The signs and symptoms of the collapse of the current international framework for dealing with the forcibly displaced are everywhere in evidence, and are not confined to just one region.

  • In Lebanon, where one in four is a refugee, chronic government corruption combines with growing economic instability to undermine the spirit of sharing and caring that has accommodated asylum seekers for decades.
  • In Greece, shocking conditions of confinement cause trapped refugees to rise up in desperation, leading, in turn, to a repressive reaction from the authorities.
  • In Bangladesh, the government openly talks about the forced relocation or even return to Myanmar of the hundreds of thousands of Rohingya refugees on its territory, entirely without involving the refugees in such a decision, and with no assurance of their protection or safety.
  • In Turkey, the government treats refugees as pawns in a cynical game of politics. It threatens to allow refugees into neighboring Greece, with which it is quarrelling—not to recognize the refugees’ desire to travel, but rather to spite its political rival and retaliate for real or imagined slights, all the while endangering the refugees themselves.
  • In Europe, the EU fashions a “policy on migration” that is a thinly disguised strategy for a circular route — refoulement in all but name — that will send asylum seekers right back to the limbo they are trying to escape.
  • In Iraq, thousands of Yazidi refugees left entirely without protection struggle bravely to go “home”, coping with resistance from government and violence from non-state actors, as well as a terrain littered with unexploded land mines. There are no offers of support from any quarter.
  • In the Western hemisphere, unresolved crises in Venezuela and Central America swell the number of refugees, placing unmanageable burdens on host communities struggling to do their best without the assistance they require from others.
  • Worldwide, there is a dramatic drop in the rate of resettlement, leaving refugees caught in place, captive to circumstances they cannot control, and enduring conditions they cannot long survive. Prey to the pandemic, they do without even basic health care, and the toll especially for women and girls is horrific.
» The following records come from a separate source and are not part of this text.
/-- The status of a malformed request: PWR_HOLDING from the entry into HOLD on (R243, R399). -/
def Blk.badStatus (b : Blk) : Nat := if b.pwr.holding then 0xB2 else 0x60

/-! ## Requests -/

/-- RdS, RdX and RdOnce (R114): checked and admitted, or refused by a Cmp. -/
def reqRead (b : Blk) (ty : Nat) (op : LineOp) (k : AKind) (r : Req) (addr : Nat) : Blk :=
  let l := lineOf addr; let q := homeOf l; let src := r.src.toNat
  let x := b.reqIn q src ty [0] false
  if !x.1 then x.2
  else if r.reservedSet || addr % 128 ≠ 0 then x.2.refuse q src r.msgId.toNat r.traceId.toNat addr x.2.badStatus 0
  else
    let c := x.2.check (.host src) k l
    if c.status ≠ 0 then x.2.refuse q src r.msgId.toNat r.traceId.toNat addr c.status 0
    else
      let b1 := x.2.accepted l src ty r.msgId.toNat r.traceId.toNat addr c.part
      let t := newTxn l op (.fabric r.src) r.msgId.toNat r.traceId.toNat c none
      if k = .rdx then (b1.bumpMod l 1).beginTxn t.isCounted else b1.beginTxn t

/-- A mirror write of the peer (R353): only that the address lies in a mirrored extent is checked; every line is written. ty and lens: its type
and the LENs of its packets, for the policer and the shaper (R289, R291). -/
def reqMirror (b : Blk) (ty : Nat) (lens : List Nat) (r : Req) (addr : Nat) (mask : BitVec 128) (lines : List LineIn) : Blk :=
  let l := lineOf addr; let q := homeOf l; let src := r.src.toNat
  let x := b.reqIn q src ty lens false
  if !x.1 then x.2
  else
    let b := x.2
    let bad := r.reservedSet || addr % 128 ≠ 0 || 16384 < lineIn l + lines.length
    let ok := match (b.view (.home (Fin.ofNat 4 q))).extAt (granOf l) with
      | some (_, e) => e.mirror
      | none => false
    let answer := fun (b : Blk) (st : Nat) =>
      ((b.countRefusal q st (b.hostPart src)).respond q 0x40 src r.msgId.toNat r.traceId.toNat addr st false false [] false
        (if lines.length = 1 then 0 else 1) (b.hostPart src)).2
    if bad || b.pwr.holding then answer b b.badStatus
    else if !ok || lines.isEmpty then answer b 0x12
    else
      let c : Checked := ⟨0, true, b.partOf l, 0⟩
      let id := b.coh.nextJob
      let ls := (List.range lines.length).map (fun i => l + i)
      let b0 := b.accepted l src ty r.msgId.toNat r.traceId.toNat addr c.part
      let b1 : Blk := { b0 with
        coh.nextJob := id + 1
        coh.jobs := mput b0.coh.jobs id ⟨.fabric r.src, r.msgId.toNat, r.traceId.toNat, addr, true, ls, [], 0, 0, false⟩ }
      (ls.zip lines).foldl (fun b x => b.beginTxn (newTxn x.1 (.mirrorWr x.2.bytes (if lines.length = 1 then mask else BitVec.allOnes 128)
        x.2.poison) (.fabric r.src) r.msgId.toNat r.traceId.toNat c (some id))) b1
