/-- The forward search for b along successor lists, with the visits (R206). DESIGN CHOICE (log entry 93): it goes depth first, leaves a list at
the first entry above b without a visit, and ends when it meets b; the manual gives no order, on which the count of visits depends. -/
def searchFrom (succ : Nat → List Nat) (b : Nat) : Nat → List Nat → List Nat → Nat → Nat × Bool
  | 0, _, _, v => (v, false)
  | f + 1, seen, stack, v => match stack with
    | [] => (v, false)
    | x :: rest =>
      let r := scanSucc b (succ x) seen rest v
      if r.2.2.2 then (r.1, true) else searchFrom succ b f r.2.1 r.2.2.1 r.1

/-- The most visits of a check (R206). -/
def visitLimit : Nat := 16777216

/-- The clashing pairs of a Sheaf in ascending order, searched until a race or the limit: a status, TASK_A, TASK_B and the
visits. DESIGN CHOICE (log entry 93): the check ends at the first race, so that later pairs do not count for the limit. -/
def checkPairs (succ : Nat → List Nat) (n : Nat) : List (Nat × Nat) → Nat → Nat × Nat × Nat × Nat
  | [], v => (0, 0, 0, v)
  | (a, b) :: t, v =>
    let r := searchFrom succ b (n + 1) [a] [a] v
    if visitLimit < r.1 then (0x52, 0, 0, visitLimit)
    else if r.2 then checkPairs succ n t r.1
    else (0x51, a, b, r.1)

/-- The determinism check of a Sheaf (R203, R206). -/
def determinism (ts : List (Desc × List Nat)) (ext : Nat → Option (Nat × Nat)) : Nat × Nat × Nat × Nat :=
  let ix := List.range ts.length
  let dd := fun (i : Nat) => (ts[i]?).map (·.1)
  let pairs := (ix.map (fun a => (ix.filter (fun b => a < b && (match dd a, dd b with
    | some x, some y => tasksClash ext x y
    | _, _ => false))).map (fun b => (a, b)))).flatten
  checkPairs (fun i => ((ts[i]?).map (·.2)).getD []) ts.length pairs 0

end Sys2Proof.Machine
end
All of this is occurring in a climate of international indifference, with nary a word of protest, nor a call of conscience, from either a state or a leader ready to stand up for the fundamental principles of humanity and protection that underlie the ancient and inalienable right of asylum.
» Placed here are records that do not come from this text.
-- ==== Sys2Proof/Machine/Thresher.lean ====
section
/-! DEFINITION. The Threshers: submission, admission, readiness, dispatch, descriptor re-reads, JOIN and NOTIFY, task ends, errors,
cancellation, the watchdog, completion and prefetch (R193 to R219). -/

namespace Sys2Proof.Machine

/-! ## Sheafs and tasks -/

/-- A Thresher. -/
def Blk.thr (b : Blk) (q : Nat) : Thresher := tget (fun _ => {}) b.work.thr q

/-- A Thresher changed. -/
def Blk.modThr (b : Blk) (q : Nat) (f : Thresher → Thresher) : Blk := { b with work.thr := tmod (fun _ => {}) b.work.thr q f }

/-- A resident Sheaf changed. -/
def Blk.modSheaf (b : Blk) (slot : Nat) (f : Sheaf → Sheaf) : Blk := { b with work.sheafs := mmod b.work.sheafs slot f }

/-- A task of a resident Sheaf changed. -/
def Blk.modTask (b : Blk) (slot i : Nat) (f : TaskRt → TaskRt) : Blk :=
  b.modSheaf slot (fun s => { s with tasks := s.tasks.modify i f })

/-- A Thresher as a requester, for a partition (R91). -/
def thrReq (q part : Nat) : Requester := ⟨.thresher q, .part part⟩

/-- The atomic of a NOTIFY as a requester: its Thresher acts for the Sheaf's partition (R91, R198). -/
def notifyReq (slot task part : Nat) (t : TaskRt) : Requester := ⟨.notify slot task t.order t.tag, .part part⟩

/-- The Sheafs of a Thresher. -/
def Blk.owned (b : Blk) (q : Nat) : Map Sheaf := b.work.sheafs.filter (fun e => e.1 / 64 == q)

/-- The task entries reserved for the Submit in admission (R200). -/
def Thresher.reserved (t : Thresher) : Nat := ((t.room.bind (fun r => readHeader r.2)).map (·.tasks)).getD 0

/-- The free task entries of a Thresher (R200, R201). -/
def Blk.taskFree (b : Blk) (q : Nat) : Nat :=
  262144 - ((b.owned q).map (fun e => e.2.tasks.length)).sum - (b.thr q).reserved

/-- The Sheafs of a partition that count against its SHEAF_MAX: those resident, and the places reserved on the Threshers (R55, R200). -/
def Blk.sheafsHeld (b : Blk) (part : Nat) : Nat :=
  (b.work.sheafs.filter (fun e => e.2.part == part)).length +
  ((List.range 4).filter (fun q => (b.thr q).room.isSome && ((b.thr q).wait.head?).any (fun r => r.part == part))).length

/-- The tasks of every Sheaf, each with its slot and index, that satisfy a condition. -/
def Blk.tasksWhere (b : Blk) (p : Nat → Sheaf → Nat → TaskRt → Bool) : List (Nat × Nat × TaskRt) :=
  (b.work.sheafs.map (fun e => ((e.2.tasks.zip (List.range e.2.tasks.length)).filter (fun t => p e.1 e.2 t.2 t.1)).map
    (fun t => (e.1, t.2, t.1)))).flatten

/-- Does a task run on a Tiller (R167). -/
def TaskRt.onTiller (t : TaskRt) : Bool := t.kind < 0xE

/-- The entries of the ready queue of a quadrant (R207). -/
def Blk.readyQ (b : Blk) (q : Nat) : List (Nat × Nat × TaskRt) :=
  b.tasksWhere (fun _ _ _ t => t.state == .ready && t.onTiller && t.home == q)

/-- The share of a ready queue that a partition may take (R208). -/
def Blk.queueShare (b : Blk) (q part : Nat) : Nat :=
  4096 * ((b.view (.thresher (Fin.ofNat 4 q))).tillers.filter (· == some part)).length / 24

/-- Has the ready queue of a quadrant room for a task of a partition (R208). -/
def Blk.queueRoom (b : Blk) (q part : Nat) : Bool :=
  let es := b.readyQ q
  es.length < 4096 && (es.filter (fun e => ((mget b.work.sheafs e.1).map (·.part)) == some part)).length < b.queueShare q part

/-- A consumption of poison by a Thresher logged, counted and traced (R344). -/
def Blk.thrPoison (b : Blk) (q part line who : Nat) : Blk :=
  ((b.aonAdd 206 1).log 0x0C (24 + q) part (line * 128) who).trace
    { source := 6, event := 1, part := part, unit := 24 + q, a := line * 128, detail := toLe 1 0x46 }

/-! ## Submission (R199, R200, R219) -/

/-- The RESULT of a Submit: SLOT, TASK_A and TASK_B (R244, R319). -/
def submitResult (slot a c : Nat) : Bytes := toLe 1 slot ++ zeros 1 ++ toLe 2 a ++ toLe 2 c ++ zeros 2

/-- A Submit rejected (R200, R219, R220). -/
def Blk.reject (b : Blk) (q : Nat) (r : SubmitReq) (status a c : Nat) : Blk :=
  let b1 := (b.incr (Reg.thrRejectCnt q)).flag (Reg.thrErr q) 0
  let b2 := (b1.setReg (Reg.thrLastReject q) (BitVec.ofNat 32 (status + a * 65536))).setReg (Reg.thrLastRejectB q) (BitVec.ofNat 32 c)
  let b3 := b2.trace { source := 2, event := 2, part := r.part, unit := 24 + q, a := r.cookie * 256 }
  b3.answerAsker q r.who status (submitResult 0 a c)

/-- The Thresher with the fewest resident Sheafs, the lowest on a tie (R199). -/
def Blk.leastThr (b : Blk) : Nat :=
  (List.range 4).foldl (fun best q => if (b.owned q).length < (b.owned best).length then q else best) 0

/-- A Submit that has come to a Thresher: it waits for admission, or is answered at once (R199, R200). lease: what the lease of a fabric host
that submits answers; 0 where that passes. -/
def Blk.submit (b : Blk) (r : SubmitReq) (code lease : Nat) : Blk :=
  let q := if code < 4 then code else b.leastThr
  let b1 := b.incr (Reg.thrSubmitCnt q)
  if lease ≠ 0 then b1.reject q r lease 0 0
  else if !b1.str.loaded then b1.reject q r 0x5F 0 0
  else if 16 ≤ (b1.thr q).wait.length then b1.reject q r 0x54 0 0
  else b1.modThr q (fun t => { t with wait := t.wait ++ [r] })

/-- The lease checks on a fabric host that submits or cancels (R199, R215); 0 where they pass. -/
def Blk.leaseStatus (b : Blk) (eid : Nat) : Nat :=
  match mget b.ext.leases eid with
  | some l => if l.lapsed then 0x1A else if l.live then 0 else 0x11
  | none => 0x11

/-- Submit from a fabric host (R199, R243). -/
def submitMsg (b : Blk) (r : Req) (addr thr cookie : Nat) : Blk :=
  let q := if thr < 4 then thr else 0
  let src := r.src.toNat
  b.ctrlIn q r 0xD1 0 ((4 ≤ thr && thr != 0xF) || addr % 128 != 0) false none (fun b =>
    let w := Asker.fabric r.src r.msgId r.traceId 0xD1
    b.submit ⟨w, some src, b.hostPart src, .pool, addr, cookie, b.tb⟩ thr (b.leaseStatus src))

/-! ## Reads of a Sheaf image (R199, R202) -/

/-- What a read of a part of an image gave: its bytes, a status that ends the Sheaf or the Submit, or nothing yet. -/
inductive Got | bytes (bs : Bytes) | bad (status : Nat) | wait
  deriving DecidableEq, Repr

/-- Pool lines read into a list of lines already read. -/
def Blk.readLines (b : Blk) (w : Requester) (have_ : Map StoreLine) : List Nat → Blk × Map StoreLine
  | [] => (b, have_)
  | l :: t =>
    if mhas have_ l then b.readLines w have_ t
    else
      let x := b.readInt w l
      let h := match x.1 with
        | .ok bs p => mput have_ l ⟨0, bs, p⟩
        | .refused s => mput have_ l ⟨s, [], false⟩
        | .wait => have_
      x.2.readLines w h t

/-- What some pool lines that have been read give: the first that was refused, or that is poisoned, ends it. -/
def Blk.judgeLines (b : Blk) (q part who : Nat) (h : Map StoreLine) (a n : Nat) : Got × Blk :=
  let ls := linesOf a n
  if !ls.all (mhas h) then (.wait, b)
  else
    let bad := ls.find? (fun l => match mget h l with | some s => s.status != 0 || s.poison | none => false)
    match bad with
    | none => (.bytes (stBytes h a n), b)
    | some l => match mget h l with
      | some s => if s.status = 0 then (.bad 0x46, b.thrPoison q part l who) else (.bad s.status, b)
      | none => (.wait, b)

/-- A part of a host image, of a partition: while its sequencer has room for the transfer its pages are translated, the reads are sent, and
the bytes are what they returned (R199, R327, R330, R331). who: what a record of consumed poison names (R344). -/
def Blk.hostPartOf (b : Blk) (x : Xfer) (q part who f pasid a n : Nat) (host : HostResult) : Got × Blk :=
  if !b.seqRoom (8 + q) x then (.wait, b)
  else
    let r := b.hostFetch x (8 + q) f pasid a n host
    match r.1 with
    | .error (.fail s) => (.bad s, r.2)
    | .error _ => (.wait, r.2)
    | .ok _ => match host with
      | .data bs ep => if ep then (.bad 0x46, r.2.thrPoison q part 0 who) else (.bytes (fit n bs), r.2)
      | .fault | .hostErr => (.bad 0x58, r.2)
      | .pending => (.wait, r.2)

/-- The number that names a Submit's transfer. -/
def SubmitReq.seq (r : SubmitReq) : Nat :=
  match r.who with
  | .cmd c => c.seq.toNat
  | .fabric _ _ _ _ => 0

/-- The first bytes of the image of a Submit in admission. -/
def Blk.imageBytes (b : Blk) (q : Nat) (r : SubmitReq) (n : Nat) (host : HostResult) : Got × Blk :=
  match r.src with
  | .host f pasid => b.hostPartOf (.image q f r.seq) q r.part 0 f pasid r.addr n host
  | .pool =>
    let x := b.readLines (thrReq q r.part) (b.thr q).fetched (linesOf r.addr n)
    let b1 := x.1.modThr q (fun t => { t with fetched := x.2 })
    b1.judgeLines q r.part (r.eid.getD 0) x.2 r.addr n

/-! ## Readiness (R207, R208) -/

/-- May a Tiller take a task: it is idle, its owner stays, and no power transition gates it (R68, R165, R209, R397, R398). -/
def Blk.idleFor (b : Blk) (k : Nat) : Option Nat :=
  let t := b.til k
  let owner := (b.view (.tiller (Fin.ofNat 24 k))).tillers.getD k none
  let seen := (b.view (.thresher (Fin.ofNat 4 (k / 6)))).tillers.getD k none
  let leaving := match b.pwr.move with
    | some m => powerGates m.state m.mask k
    | none => false
  if t.run.isSome || t.clearing || b.gated k || leaving || owner != seen then none else owner

/-- The ready tasks of a partition for a Tiller, with the Tiller that each goes to, where that can still take it. -/
def Blk.readyOf (b : Blk) (part : Nat) : List (Option Nat × Nat × Nat × TaskRt) :=
  (b.tasksWhere (fun _ s _ t => t.state == .ready && t.onTiller && s.part == part && s.abort.isNone)).map (fun e =>
    (e.2.2.goes.filter (fun k => b.idleFor k == some part), e))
In fact, every one of the weaknesses and all of the flaws identified in A Call to Action: Transforming the Global Refugee System has widened and worsened in the time since publication. For instance:

  • Responsibility sharing is rarely acknowledged and largely ignored.
  • None of those who are evading their part in our collective responsibility towards the forcibly displaced is being held to account.
  • Funding for refugees and the internally displaced, always far short of what is needed, has diminished even further.
  • Refugees are acted upon, having no voice of their own and offered no place at the table. Far from being heard, they are systematically silenced, their needs regarded as a burden to be shifted rather than a responsibility to be shared.

WHERE DO WE GO FROM HERE?

To address these problems, our Council continues to advocate for the concrete, practical recommendations we made in our call to action. The system is breaking, if not already broken, and in this climate the Council strives to create avenues to advance people’s knowledge and capacity to understand and address the needs of, and conditions endured by, forcibly displaced people by:

  • gathering data, conducting research and making available to the public, data, reports, and analyses by academics and other subject matter experts on ways, tools and approaches to improve the conditions endured by forcibly displaced people; and
  • holding conferences, workshops, consultations and events focused on ways, tools and approaches to improve the conditions endured by forcibly displaced people.